Work instruction: There is one span to output from the data below: the lines starting at the line with "def w8 (r : Nat) : Src := ⟨r, .wait⟩" and ending at the line with "obtain ⟨⟨⟨⟨⟨h1, h2⟩, h3⟩, h4⟩, h5⟩, h6⟩". Output it exactly, ends included, nothing more.

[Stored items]
--*--
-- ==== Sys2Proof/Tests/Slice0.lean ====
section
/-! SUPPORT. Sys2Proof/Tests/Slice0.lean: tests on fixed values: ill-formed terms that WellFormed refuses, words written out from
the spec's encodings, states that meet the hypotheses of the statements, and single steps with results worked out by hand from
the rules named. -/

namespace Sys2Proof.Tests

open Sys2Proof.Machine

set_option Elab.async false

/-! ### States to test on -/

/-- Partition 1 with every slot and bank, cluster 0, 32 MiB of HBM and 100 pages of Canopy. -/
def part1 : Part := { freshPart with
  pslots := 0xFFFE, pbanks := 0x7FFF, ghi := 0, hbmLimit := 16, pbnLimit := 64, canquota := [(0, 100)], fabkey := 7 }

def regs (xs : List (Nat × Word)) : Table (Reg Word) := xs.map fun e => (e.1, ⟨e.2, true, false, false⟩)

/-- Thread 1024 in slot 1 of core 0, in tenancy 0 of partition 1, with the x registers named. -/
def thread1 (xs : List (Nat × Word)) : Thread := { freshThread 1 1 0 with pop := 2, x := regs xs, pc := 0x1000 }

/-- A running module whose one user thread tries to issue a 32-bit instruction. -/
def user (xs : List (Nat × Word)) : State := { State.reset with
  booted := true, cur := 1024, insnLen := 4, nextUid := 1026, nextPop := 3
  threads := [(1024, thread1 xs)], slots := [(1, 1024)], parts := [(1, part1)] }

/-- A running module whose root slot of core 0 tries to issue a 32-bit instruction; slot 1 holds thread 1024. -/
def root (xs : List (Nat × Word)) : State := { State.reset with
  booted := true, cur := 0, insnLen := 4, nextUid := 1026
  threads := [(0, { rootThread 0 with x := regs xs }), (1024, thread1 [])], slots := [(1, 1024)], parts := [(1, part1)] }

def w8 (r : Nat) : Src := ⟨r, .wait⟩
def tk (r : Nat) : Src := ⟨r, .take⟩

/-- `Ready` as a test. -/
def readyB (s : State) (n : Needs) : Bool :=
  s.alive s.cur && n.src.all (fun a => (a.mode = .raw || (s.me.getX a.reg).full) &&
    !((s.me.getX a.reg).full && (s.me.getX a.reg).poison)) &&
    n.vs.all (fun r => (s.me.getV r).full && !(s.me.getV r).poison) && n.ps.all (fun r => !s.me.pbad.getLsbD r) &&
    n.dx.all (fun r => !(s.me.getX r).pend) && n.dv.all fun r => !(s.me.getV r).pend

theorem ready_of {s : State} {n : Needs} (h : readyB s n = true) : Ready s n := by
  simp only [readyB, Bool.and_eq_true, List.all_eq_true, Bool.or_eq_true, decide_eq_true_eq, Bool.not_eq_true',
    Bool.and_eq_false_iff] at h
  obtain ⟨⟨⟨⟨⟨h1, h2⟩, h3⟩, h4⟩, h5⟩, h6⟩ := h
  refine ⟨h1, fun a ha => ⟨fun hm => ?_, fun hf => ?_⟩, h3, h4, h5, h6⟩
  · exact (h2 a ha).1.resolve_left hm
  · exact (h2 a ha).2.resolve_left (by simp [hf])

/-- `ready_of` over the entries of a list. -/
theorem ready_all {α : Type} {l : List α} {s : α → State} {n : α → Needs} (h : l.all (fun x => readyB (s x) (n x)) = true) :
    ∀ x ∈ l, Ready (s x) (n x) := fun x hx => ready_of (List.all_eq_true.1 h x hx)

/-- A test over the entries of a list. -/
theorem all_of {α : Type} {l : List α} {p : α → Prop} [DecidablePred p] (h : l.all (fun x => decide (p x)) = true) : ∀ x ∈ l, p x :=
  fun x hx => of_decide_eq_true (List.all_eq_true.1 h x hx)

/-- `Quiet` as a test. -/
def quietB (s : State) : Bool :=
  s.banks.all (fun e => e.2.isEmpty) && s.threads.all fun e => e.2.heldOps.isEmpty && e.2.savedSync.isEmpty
--*--
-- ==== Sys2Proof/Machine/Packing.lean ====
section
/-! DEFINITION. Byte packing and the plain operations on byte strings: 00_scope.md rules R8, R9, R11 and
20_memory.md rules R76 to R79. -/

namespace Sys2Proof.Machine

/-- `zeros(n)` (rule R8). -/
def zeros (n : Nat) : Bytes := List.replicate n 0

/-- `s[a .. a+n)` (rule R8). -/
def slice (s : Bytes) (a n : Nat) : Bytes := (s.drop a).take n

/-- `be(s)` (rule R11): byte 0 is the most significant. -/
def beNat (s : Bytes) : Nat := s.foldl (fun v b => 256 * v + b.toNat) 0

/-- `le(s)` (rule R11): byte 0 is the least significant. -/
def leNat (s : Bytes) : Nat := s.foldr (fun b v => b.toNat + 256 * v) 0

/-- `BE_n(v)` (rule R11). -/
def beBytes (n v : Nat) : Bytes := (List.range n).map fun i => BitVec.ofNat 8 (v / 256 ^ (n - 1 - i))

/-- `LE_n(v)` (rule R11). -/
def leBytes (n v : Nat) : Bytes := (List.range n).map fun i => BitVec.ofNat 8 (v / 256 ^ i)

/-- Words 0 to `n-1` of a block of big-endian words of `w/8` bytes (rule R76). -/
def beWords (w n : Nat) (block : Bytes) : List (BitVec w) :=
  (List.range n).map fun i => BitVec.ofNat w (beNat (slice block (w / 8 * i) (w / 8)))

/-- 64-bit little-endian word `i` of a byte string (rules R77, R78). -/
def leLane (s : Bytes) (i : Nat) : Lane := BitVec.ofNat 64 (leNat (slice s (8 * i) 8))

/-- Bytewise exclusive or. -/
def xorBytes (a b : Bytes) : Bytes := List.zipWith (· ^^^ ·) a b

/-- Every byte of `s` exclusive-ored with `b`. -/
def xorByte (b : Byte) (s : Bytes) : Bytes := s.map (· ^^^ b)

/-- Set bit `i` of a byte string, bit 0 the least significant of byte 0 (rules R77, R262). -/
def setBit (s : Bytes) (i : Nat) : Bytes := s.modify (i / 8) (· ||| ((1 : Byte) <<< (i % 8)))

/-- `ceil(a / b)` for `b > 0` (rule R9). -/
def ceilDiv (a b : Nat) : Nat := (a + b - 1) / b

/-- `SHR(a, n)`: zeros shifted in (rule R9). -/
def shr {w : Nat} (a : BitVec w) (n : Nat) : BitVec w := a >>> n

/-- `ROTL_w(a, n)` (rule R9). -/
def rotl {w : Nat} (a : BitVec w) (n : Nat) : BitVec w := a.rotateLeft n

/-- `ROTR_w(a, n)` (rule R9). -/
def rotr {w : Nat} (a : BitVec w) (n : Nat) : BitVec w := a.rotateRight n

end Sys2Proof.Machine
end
--*--
Solution to the problem:
def w8 (r : Nat) : Src := ⟨r, .wait⟩
def tk (r : Nat) : Src := ⟨r, .take⟩

/-- `Ready` as a test. -/
def readyB (s : State) (n : Needs) : Bool :=
  s.alive s.cur && n.src.all (fun a => (a.mode = .raw || (s.me.getX a.reg).full) &&
    !((s.me.getX a.reg).full && (s.me.getX a.reg).poison)) &&
    n.vs.all (fun r => (s.me.getV r).full && !(s.me.getV r).poison) && n.ps.all (fun r => !s.me.pbad.getLsbD r) &&
    n.dx.all (fun r => !(s.me.getX r).pend) && n.dv.all fun r => !(s.me.getV r).pend

theorem ready_of {s : State} {n : Needs} (h : readyB s n = true) : Ready s n := by
  simp only [readyB, Bool.and_eq_true, List.all_eq_true, Bool.or_eq_true, decide_eq_true_eq, Bool.not_eq_true',
    Bool.and_eq_false_iff] at h
  obtain ⟨⟨⟨⟨⟨h1, h2⟩, h3⟩, h4⟩, h5⟩, h6⟩ := h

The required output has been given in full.